§ **TASK ITEM**
Look through the material below. Return exactly the lines from the one with "if (s.core k).mb.isEmpty" through the one with "def State.bcastAgents (s", both included.

Top of INPUT

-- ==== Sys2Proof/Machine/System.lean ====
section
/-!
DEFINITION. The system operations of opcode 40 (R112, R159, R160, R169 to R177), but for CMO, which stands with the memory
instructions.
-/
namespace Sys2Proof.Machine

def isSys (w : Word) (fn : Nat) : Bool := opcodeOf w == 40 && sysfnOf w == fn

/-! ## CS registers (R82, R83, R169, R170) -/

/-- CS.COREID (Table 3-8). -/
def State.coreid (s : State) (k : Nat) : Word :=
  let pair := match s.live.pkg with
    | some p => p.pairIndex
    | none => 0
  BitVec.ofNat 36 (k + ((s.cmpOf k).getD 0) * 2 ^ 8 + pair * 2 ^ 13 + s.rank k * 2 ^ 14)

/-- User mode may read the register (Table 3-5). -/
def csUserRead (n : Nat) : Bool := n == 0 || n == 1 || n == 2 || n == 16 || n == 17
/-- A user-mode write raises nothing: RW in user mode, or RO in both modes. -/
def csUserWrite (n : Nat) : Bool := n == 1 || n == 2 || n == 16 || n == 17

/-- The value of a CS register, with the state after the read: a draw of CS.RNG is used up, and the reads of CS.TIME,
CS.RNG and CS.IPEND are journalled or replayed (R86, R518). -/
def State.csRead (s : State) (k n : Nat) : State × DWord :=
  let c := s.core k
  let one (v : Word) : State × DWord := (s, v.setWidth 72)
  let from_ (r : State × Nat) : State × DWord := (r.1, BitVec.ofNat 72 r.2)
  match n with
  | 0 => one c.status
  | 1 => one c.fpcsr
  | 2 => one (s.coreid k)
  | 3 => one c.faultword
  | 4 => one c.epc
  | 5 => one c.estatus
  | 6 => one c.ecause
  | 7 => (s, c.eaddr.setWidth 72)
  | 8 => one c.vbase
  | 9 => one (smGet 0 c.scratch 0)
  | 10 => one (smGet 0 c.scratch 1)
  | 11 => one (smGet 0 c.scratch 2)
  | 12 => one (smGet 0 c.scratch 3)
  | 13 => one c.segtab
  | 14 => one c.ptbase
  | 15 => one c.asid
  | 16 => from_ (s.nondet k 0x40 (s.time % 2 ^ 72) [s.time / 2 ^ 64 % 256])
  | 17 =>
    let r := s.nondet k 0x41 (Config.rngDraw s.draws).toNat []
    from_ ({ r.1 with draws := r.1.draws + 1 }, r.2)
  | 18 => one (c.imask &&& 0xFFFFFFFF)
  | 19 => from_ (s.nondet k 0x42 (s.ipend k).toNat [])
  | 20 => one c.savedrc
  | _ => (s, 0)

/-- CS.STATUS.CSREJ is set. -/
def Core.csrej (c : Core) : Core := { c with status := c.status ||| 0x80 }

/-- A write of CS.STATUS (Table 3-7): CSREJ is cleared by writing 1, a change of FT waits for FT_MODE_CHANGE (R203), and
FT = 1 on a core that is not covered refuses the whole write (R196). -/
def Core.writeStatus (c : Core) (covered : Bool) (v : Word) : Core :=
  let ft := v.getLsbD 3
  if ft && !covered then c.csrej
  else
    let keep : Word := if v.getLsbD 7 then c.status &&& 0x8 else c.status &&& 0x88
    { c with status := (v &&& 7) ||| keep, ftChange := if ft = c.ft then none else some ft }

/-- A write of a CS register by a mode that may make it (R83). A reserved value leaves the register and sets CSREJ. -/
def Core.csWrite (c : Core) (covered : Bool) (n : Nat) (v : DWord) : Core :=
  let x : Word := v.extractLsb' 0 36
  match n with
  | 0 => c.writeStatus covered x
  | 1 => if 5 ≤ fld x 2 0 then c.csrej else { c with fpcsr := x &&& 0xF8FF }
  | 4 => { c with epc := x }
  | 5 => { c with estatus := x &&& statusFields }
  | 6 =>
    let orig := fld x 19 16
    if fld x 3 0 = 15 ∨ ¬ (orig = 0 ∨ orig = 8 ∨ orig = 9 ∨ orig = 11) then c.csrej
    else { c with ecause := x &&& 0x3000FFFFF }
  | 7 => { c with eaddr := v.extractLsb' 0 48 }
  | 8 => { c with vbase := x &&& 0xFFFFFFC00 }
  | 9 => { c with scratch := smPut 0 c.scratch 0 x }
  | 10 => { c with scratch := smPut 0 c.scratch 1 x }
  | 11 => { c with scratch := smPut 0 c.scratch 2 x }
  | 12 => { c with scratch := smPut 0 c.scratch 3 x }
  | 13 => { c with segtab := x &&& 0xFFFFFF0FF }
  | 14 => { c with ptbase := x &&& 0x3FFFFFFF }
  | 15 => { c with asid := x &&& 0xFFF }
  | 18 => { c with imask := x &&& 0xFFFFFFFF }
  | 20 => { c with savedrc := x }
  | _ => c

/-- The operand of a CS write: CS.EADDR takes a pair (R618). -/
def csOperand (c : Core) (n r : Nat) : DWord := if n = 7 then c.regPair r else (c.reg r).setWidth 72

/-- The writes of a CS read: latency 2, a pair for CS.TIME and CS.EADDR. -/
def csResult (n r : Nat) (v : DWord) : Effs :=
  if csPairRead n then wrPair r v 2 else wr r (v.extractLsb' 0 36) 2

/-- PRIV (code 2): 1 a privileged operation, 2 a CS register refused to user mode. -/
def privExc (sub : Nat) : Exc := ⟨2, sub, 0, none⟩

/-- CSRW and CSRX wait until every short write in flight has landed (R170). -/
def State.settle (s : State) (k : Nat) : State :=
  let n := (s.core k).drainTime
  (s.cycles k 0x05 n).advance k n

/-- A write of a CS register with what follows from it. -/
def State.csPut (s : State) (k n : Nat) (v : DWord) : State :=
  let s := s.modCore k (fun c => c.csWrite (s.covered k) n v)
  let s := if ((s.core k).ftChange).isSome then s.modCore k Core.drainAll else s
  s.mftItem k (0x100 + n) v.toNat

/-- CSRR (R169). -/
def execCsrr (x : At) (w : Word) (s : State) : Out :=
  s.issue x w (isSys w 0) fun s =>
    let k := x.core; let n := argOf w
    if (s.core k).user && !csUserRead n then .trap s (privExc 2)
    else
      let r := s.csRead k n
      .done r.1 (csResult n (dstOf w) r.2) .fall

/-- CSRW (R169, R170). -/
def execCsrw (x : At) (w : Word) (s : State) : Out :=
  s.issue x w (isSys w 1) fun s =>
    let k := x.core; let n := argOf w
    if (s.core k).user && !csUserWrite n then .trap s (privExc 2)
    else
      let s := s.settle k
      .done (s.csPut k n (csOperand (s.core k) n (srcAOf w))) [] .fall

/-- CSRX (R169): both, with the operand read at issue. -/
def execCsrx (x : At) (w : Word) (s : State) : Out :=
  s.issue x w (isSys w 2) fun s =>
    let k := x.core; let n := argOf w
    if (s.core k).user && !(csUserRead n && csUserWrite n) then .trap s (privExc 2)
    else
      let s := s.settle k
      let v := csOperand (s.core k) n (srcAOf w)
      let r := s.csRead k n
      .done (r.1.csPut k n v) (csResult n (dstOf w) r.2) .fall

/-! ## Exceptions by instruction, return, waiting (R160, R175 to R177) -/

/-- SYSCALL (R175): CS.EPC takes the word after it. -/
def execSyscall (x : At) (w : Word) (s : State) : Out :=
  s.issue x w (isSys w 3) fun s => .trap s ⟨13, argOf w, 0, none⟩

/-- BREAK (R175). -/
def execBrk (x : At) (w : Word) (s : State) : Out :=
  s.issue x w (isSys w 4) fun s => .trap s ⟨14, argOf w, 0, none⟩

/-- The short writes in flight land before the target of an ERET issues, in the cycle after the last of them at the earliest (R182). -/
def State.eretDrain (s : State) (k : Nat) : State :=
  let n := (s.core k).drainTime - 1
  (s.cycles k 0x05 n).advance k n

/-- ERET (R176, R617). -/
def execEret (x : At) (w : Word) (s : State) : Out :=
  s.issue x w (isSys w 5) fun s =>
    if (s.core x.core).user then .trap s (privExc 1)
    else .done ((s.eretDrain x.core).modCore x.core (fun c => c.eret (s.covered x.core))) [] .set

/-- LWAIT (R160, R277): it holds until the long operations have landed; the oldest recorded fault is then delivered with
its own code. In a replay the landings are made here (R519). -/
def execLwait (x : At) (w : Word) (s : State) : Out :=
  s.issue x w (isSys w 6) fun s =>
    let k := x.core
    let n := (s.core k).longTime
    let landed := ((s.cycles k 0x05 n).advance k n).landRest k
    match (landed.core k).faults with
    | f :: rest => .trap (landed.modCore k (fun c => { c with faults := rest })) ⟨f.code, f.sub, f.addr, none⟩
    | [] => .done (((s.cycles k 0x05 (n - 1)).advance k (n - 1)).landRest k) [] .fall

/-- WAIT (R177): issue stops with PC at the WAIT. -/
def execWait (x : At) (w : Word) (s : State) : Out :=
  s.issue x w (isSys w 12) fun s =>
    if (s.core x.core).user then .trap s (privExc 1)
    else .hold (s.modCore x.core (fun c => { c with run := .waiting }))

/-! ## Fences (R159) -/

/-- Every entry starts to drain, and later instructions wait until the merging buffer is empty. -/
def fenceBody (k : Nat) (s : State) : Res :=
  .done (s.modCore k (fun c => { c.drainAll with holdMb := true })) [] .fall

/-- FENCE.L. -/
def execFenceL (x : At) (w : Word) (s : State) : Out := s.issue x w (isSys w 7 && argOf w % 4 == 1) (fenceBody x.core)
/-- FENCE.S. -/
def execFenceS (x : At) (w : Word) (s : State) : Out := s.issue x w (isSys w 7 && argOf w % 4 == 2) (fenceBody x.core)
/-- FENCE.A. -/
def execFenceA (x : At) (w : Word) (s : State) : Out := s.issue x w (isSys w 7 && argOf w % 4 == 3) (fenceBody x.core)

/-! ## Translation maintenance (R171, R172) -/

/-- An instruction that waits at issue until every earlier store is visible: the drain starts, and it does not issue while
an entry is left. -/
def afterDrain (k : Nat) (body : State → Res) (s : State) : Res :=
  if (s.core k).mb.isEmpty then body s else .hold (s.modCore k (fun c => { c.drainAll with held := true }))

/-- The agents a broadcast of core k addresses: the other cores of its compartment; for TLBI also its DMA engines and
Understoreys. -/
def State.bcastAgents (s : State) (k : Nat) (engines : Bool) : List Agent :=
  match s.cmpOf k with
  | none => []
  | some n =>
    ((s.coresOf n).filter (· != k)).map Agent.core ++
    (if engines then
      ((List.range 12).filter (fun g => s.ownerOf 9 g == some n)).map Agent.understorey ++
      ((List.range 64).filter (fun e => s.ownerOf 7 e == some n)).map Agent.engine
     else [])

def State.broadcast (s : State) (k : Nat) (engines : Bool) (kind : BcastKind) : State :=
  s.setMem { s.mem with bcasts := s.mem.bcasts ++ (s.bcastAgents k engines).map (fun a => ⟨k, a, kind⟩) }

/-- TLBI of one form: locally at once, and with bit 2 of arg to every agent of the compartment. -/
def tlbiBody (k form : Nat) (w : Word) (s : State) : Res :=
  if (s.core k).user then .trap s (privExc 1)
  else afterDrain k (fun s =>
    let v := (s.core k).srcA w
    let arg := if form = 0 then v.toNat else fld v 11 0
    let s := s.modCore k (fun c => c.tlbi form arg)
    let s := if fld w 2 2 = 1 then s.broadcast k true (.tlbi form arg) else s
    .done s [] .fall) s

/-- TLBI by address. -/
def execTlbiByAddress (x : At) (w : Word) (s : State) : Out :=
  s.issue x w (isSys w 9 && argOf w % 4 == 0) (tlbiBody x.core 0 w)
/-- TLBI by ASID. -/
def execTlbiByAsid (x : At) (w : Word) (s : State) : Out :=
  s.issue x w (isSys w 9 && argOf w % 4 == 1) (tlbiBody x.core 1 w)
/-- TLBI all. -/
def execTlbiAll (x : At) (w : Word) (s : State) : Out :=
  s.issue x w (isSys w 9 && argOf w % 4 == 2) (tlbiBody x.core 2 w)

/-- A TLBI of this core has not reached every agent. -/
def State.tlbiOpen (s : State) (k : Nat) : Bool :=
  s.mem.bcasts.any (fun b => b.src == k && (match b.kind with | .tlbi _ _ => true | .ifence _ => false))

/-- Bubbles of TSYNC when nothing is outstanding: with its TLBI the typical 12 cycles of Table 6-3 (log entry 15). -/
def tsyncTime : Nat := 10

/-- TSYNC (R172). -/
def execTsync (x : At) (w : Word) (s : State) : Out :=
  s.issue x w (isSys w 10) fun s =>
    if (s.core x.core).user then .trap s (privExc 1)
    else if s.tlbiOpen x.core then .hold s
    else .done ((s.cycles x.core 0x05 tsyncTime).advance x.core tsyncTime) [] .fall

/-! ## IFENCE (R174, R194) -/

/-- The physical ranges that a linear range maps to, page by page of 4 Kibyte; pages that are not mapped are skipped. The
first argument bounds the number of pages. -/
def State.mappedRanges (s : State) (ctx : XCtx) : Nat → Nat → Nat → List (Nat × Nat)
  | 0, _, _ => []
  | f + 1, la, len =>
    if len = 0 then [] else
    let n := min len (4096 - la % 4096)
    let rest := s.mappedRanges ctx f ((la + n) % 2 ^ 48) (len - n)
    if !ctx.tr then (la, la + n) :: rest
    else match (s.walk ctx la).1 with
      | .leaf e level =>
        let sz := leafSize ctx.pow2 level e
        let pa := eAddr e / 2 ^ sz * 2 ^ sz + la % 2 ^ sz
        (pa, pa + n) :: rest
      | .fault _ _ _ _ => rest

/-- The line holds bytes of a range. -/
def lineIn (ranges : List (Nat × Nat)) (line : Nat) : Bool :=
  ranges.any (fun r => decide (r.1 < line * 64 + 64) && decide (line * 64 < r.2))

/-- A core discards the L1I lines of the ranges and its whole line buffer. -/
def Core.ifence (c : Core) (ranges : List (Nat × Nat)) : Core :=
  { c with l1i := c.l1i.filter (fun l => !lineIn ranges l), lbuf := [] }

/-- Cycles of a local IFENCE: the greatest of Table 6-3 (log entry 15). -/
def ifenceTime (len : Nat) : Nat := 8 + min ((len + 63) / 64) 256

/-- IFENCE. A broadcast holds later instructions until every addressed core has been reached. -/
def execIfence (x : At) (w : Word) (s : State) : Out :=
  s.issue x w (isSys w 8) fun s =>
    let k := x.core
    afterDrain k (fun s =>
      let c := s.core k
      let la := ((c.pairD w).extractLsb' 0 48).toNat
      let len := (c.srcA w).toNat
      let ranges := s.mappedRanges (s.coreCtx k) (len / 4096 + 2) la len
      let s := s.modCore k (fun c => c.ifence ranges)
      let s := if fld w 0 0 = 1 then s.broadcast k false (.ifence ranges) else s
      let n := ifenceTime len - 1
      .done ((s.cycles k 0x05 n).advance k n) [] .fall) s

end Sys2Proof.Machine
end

Bottom of INPUT

§ **REPLY TO THE TASK**
  if (s.core k).mb.isEmpty then body s else .hold (s.modCore k (fun c => { c.drainAll with held := true }))

/-- The agents a broadcast of core k addresses: the other cores of its compartment; for TLBI also its DMA engines and
Understoreys. -/
def State.bcastAgents (s : State) (k : Nat) (engines : Bool) : List Agent :=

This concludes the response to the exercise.